Ringling, Ringling
Ringling, Ringling, slippin away, Only 40 people livin there today, Streets are dusty, The bank has been closed down. It's a dyin' little town. — Jimmy Buffett, from his song titled "Ringling, Ringling"
By David Reese, Montana Living
The bartender pushed three beers across the counter to my hunting partners and me then burrowed his arms deep into dish water. "Pretty quiet around here this year," he said, as a group of hunters moseyed in for dinner. "Looks like we'll be closing down for a while this winter."
Indeed, it was a bit quieter than usual in this tiny town of about 12 residents between Livingston and White Sulphur Springs. The town was named after John Ringling, of Ringling Bros. Circus fame, who had owned a railroad line in the area in the early 1900s. Like Jimmy Buffett's song, which he wrote in the bar one day after his car had broken down, the town of Ringling is practically slippin' away. Once a booming town of 1,500 people when it was a stop on the Milwaukee Railroad line, Ringling's population has dwindled to only a handful of people. The three-feet-thick stone building that was once the local bank's vault still stands, after the town burned down twice, and the Ringling school still holds classes in its small schoolhouse for the few outlying residents.
A local methanol plant that had briefly pumped some economic lifeblood into the town has been dismantled, and now the tumbleweeds caught in the barbed-wire fence along Highway 47 now outnumber local residents. A small post office remains. The bartender was also the owner of the Ringling Bar, the only bar and restaurant in town which doubles as the town hall, community center and general meeting place for folks from Wilsall to White Sulphur Springs. I'd spent many evenings at this place when I got too lonely back in hunting camp, and made the 13-mile journey over gumbo-covered dirt roads into town for a little conversation. To my friends and family, the name Ringling means only one thing - elk hunting - and for the last dozen or so years it's where I head come fall, to try to put some meat in the freezer.

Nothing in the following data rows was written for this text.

-- ==== Sys2Proof/Machine/Record.lean ====
section
/-!
DEFINITION. Records and keyed nodes (10): REMIT (R183, R304), KSUSP and KRET (R186, R272, R273), deliveries (R184-R189), and the
keyed-context store (R188).
-/
namespace Sys2Proof.Machine

/-! ### REMIT -/

/-- The shelf address, of 34 bits, of the descriptor of a node: 64 times its identifier (R181). -/
def nodeTagged (ident : Word) : Dword := 1#2 ++ 0#28 ++ (ident.extractLsb' 0 28 ++ 0#6)

/-- Its place; none when bits 31 to 28 of the identifier are not zero. -/
def nodePlace (ident : Word) : Option VAddr :=
  if ident.extractLsb' 28 4 == 0#4 then taggedFar (nodeTagged ident) 64 else none

/-- The open node of the crew's partition that s[B] names, its descriptor readable. -/
def emitNode (s : State) (x : Ctx) (g : Arg) : Option (Nat × Node) :=
  let ident := (x.crew.uni g.b).val
  match nodePlace ident with
  | some a => if (s.taskMiss x.crewId a 64).isSome then none else s.nodeOf x.launch.part ident
  | none => none

/-- The identifier of a record's producer (R189): the task's, or for a node crew the order key of the record it is handling, extended
by its own sequence. -/
def emitOrder (x : Ctx) (ln : Lane) : List Nat :=
  if x.gang.node.isSome then ln.order ++ [ln.emitSeq] else taskPath x.crew x.gang x.launch

/-- One lane's record. -/
def emitRecord (x : Ctx) (g : Arg) (n : Node) (l : Nat) (ln : Lane) : Record :=
  { words := (List.range n.rw).map (fun i => (ln.readV (g.a + i)).val), producer := ln.fibre, order := emitOrder x ln,
    seq := ln.emitSeq, lin := x.wave.idx * 32 + l, cluster := clusterOfCore x.crew.core, vlevel := 0 }

/-- A record reaches its node: the queue, or the hold of its phase (R189). -/
def Node.take (n : Node) (r : Record) : Node :=
  if n.epoch.isSome then { n with heldRecs := n.heldRecs ++ [r] } else n.push r

/-- Append the records of lanes in order until the queue is full; true when all are appended. The first that is ends replayability
(R132). -/
def State.emitLanes (s : State) (x : Ctx) (g : Arg) (nk : Nat) : List Nat → Bool × State
  | [] => (true, s)
  | l :: ls =>
    match look nk s.nodes with
    | none => (true, s)
    | some n =>
      if n.full then (false, s)
      else
        let ln := (s.wave x.cur.wave).lane l
        let s := (s.toNode nk (fun n => n.take (emitRecord x g n l ln))).notReplayable x.gangId
        let s := s.modWave x.cur.wave (fun w => w.mapLanes (laneBit l) (fun _ y => { y with emitSeq := y.emitSeq + 1 }))
        let s : State := { s with cur := s.cur.map (fun c => { c with served := c.served ||| laneBit l }) }
        s.emitLanes x g nk ls

/-- The lanes still to serve: those active now that the held clause has not served yet. -/
def emitAll (g : Arg) (s : State) : Bool × State :=
  let x := s.ctx
  let act := x.act g.m
  match (if act == 0#32 then none else emitNode s x g) with
  | none => (true, s)
  | some (nk, _) =>
    (s.catchUpLanes x.cur.wave act).emitLanes x g nk (laneList (act &&& ~~~x.cur.served))

/-- REMIT (R183, R304). -/
def semRemit (g : Arg) : Sem :=
  let recOpds (n : Node) : List Opd := (List.range n.rw).map (fun i => Opd.v (g.a + i))
  { size := g.size, flow := fun s => { g.flow (Opd.u g.b :: (match emitNode s s.ctx g with
      | some (_, n) => recOpds n
      | none => [])) [] with keys := [.u g.b] },
    static := fun s => firstFault [roleFault s.ctx rolesGV 28 0 false, windowFault s.ctx [Opd.v g.a]],
    check := fun s =>
      let x := s.ctx
      let act := x.act g.m
      firstFault ([inflightFault x act [Opd.u g.b],
        onceFault .descriptor act (emitNode s x g).isNone 0#64 (nodeTagged (x.crew.uni g.b).val)] ++
        (match emitNode s x g with
         | some (_, n) =>
           [laneFault .bounds x (if act == 0#32 then 0#32 else x.cur.lanes) (fun _ ln =>
              if 252 < g.a + n.rw || x.crew.nreg < ln.wb + g.a + n.rw then some (0#64, 0#64) else none),
            inflightFault x (act &&& ~~~x.cur.served) (recOpds n)]
         | none => [])),
    unknown := fun _ => false,
    wait := fun s => let r := emitAll g s; if r.1 then .go else .hold r.2,
    eff := fun s => (emitAll g s).2 }

/-! ### KSUSP and KRET -/

def keyedRole (s : State) (sub : Nat) : Option Precise := roleFault s.ctx rolesAll 28 sub (!s.keyedCrew s.ctx)

/-- Context registers of the crew's node. -/
def State.kregsOf (s : State) (x : Ctx) : Nat :=
  match x.gang.node with
  | some k => (match look k s.nodes with | some n => n.kregs | none => 0)
  | none => 0

def keyOpds (n : Nat) : List Opd := (List.range n).map (fun i => Opd.v (20 + i))

/-- Change the context of a key. -/
def Node.modCtx (n : Node) (key : BitVec 64) (f : KeyCtx → KeyCtx) : Node :=
  { n with ctxs := n.ctxs.map (fun c => if c.key == key then f c else c) }
/-- Delete the context of a key. -/
def Node.dropCtx (n : Node) (key : BitVec 64) : Node := { n with ctxs := n.ctxs.filter (fun c => c.key != key) }

/-- The context of a lane's fibre ends. -/
def State.endContext (s : State) (ln : Lane) : State :=
  match ln.key with
  | some k => s.modNode k.node (fun n => n.dropCtx k.key)
  | none => s

/-- The context of a lane's fibre is saved to the store, or ends when it was resumed to retire. -/
def State.saveContext (s : State) (pc here : Word) (ln : Lane) : State :=
  match ln.key with
  | some k =>
    if k.retire then s.endContext ln
    else s.modNode k.node (fun n => n.modCtx k.key (fun c => { c with
      pc := pc, susp := here, preds := ln.preds, regs := (List.range n.kregs).map (fun i => ln.readV (20 + i)), place := .store }))
  | none => s

/-- KSUSP (R186, R273). -/
def semKsusp (g : Arg) : Sem :=
  Sem.simple g.size (fun s => g.flow (keyOpds (s.kregsOf s.ctx)) [])
    (fun s => firstFault [keyedRole s 1, windowFault s.ctx (keyOpds (s.kregsOf s.ctx))])
    (fun s => inflightFault s.ctx (s.ctx.act g.m) (keyOpds (s.kregsOf s.ctx)))
    (fun s =>
      let x := s.ctx
      let act := x.act g.m
      let pc := s.here + BitVec.ofNat 32 g.size
      let here := s.here
      let s := (laneList act).foldl (fun s l => s.saveContext pc here (x.wave.lane l)) s
      s.endLanesBy act Lane.dropFibre)

/-- KRET (R186, R272). -/
def semKret (g : Arg) : Sem :=
  Sem.simple g.size (fun _ => g.flow [] []) (fun s => keyedRole s 2) (fun _ => none)
    (fun s =>
      let x := s.ctx
      let act := x.act g.m
      let s := (laneList act).foldl (fun s l => s.endContext (x.wave.lane l)) s
      s.endLanes act)

/-! ### The keyed-context store (R188) -/

/-- Nodes whose contexts the store of a partition holds now: those of its resident tenant. -/
def State.storeNodes (s : State) (part : Nat) : List (Nat × Node) :=
  s.nodes.filter (fun e => e.2.part == part && s.onPart e.2.launch)

/-- A context is neither in the store nor in a lane. -/
def KeyCtx.away (c : KeyCtx) : Bool := c.place == .cellar || c.place == .shadow

/-- Contexts of a partition on a cluster that take an entry of its share: suspended in the store, or held in a lane. -/
def State.storeUsed (s : State) (part cluster : Nat) : Nat :=
  ((s.storeNodes part).map (fun e => (e.2.ctxs.filter (fun c => c.cluster == cluster && !c.away)).length)).sum

/-- The suspended context with the least LAST among a share, as (node, key). -/
def State.leastLast (s : State) (part cluster : Nat) : Option (Nat × BitVec 64) :=
  let all : List (Nat × Nat × BitVec 64) := (s.storeNodes part).flatMap (fun e =>
    (e.2.ctxs.filter (fun c => c.cluster == cluster && c.place == .store)).map (fun c => (c.last, e.1, c.key)))
  match all with
  | [] => none
  | a :: t => some (t.foldl (fun m b => if b.1 < m.1 then b else m) a).2

/-- Make an entry of the share free: none while that must wait. A store that holds more than the share gives no entry. -/
def State.makeRoom (s : State) (part cluster : Nat) : Option State :=
  let share := (s.quotaAt part cluster).keyed.len
  if s.storeUsed part cluster < share then some s
  else if share < s.storeUsed part cluster then none
  else
    match s.leastLast part cluster with
    | none => none
    | some (k, key) =>
      match look k s.nodes with
      | none => none
      | some n =>
        if (n.ctxs.filter (fun c => c.place == .cellar)).length < n.ccap then
          some (s.modNode k (fun n => n.modCtx key (fun c => { c with place := .cellar })))
        else none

And that I did. After three days of roaming the sage-covered hills and draws, I found my quarry: a cow elk and a mule deer buck, which I happened to kill within about three feet of where I shot a bull elk 10 years ago, almost to the day. Call it divine intervention, I guess. But the bounty that I've retrieved out of these hills for the last 12 years seems a bit harder to get at these days.
Outfitters have leased much of the private ground that we'd once had access to, and the public land takes horses to get to. As I get older, the privilege to hunt elk in Montana becomes more and more important to me. I can't imagine living in a state where I wouldn't have the chance to harvest my own big-game animals, provide food for my family and continue the heritage of humans being an active part in the food chain instead of just being consumers. (Actually I could not imagine living in any other state, period.) I read a recent article in the Montana Wildlife Federation's newsletter about the value of hunting, and how residents and nonresidents put a dollar figure on the opportunity to hunt.
The article came on the heels of an election year in which Montana voters passed a statewide Constitutional amendment to preserve our right to hunt. We Montanans put a high value on hunting, at the cost of better jobs that we could likely have in say, California. And that freezer at my house full of elk and deer meat? I guess if I had to put a price tag on it, it's worth a cool 20 grand to me.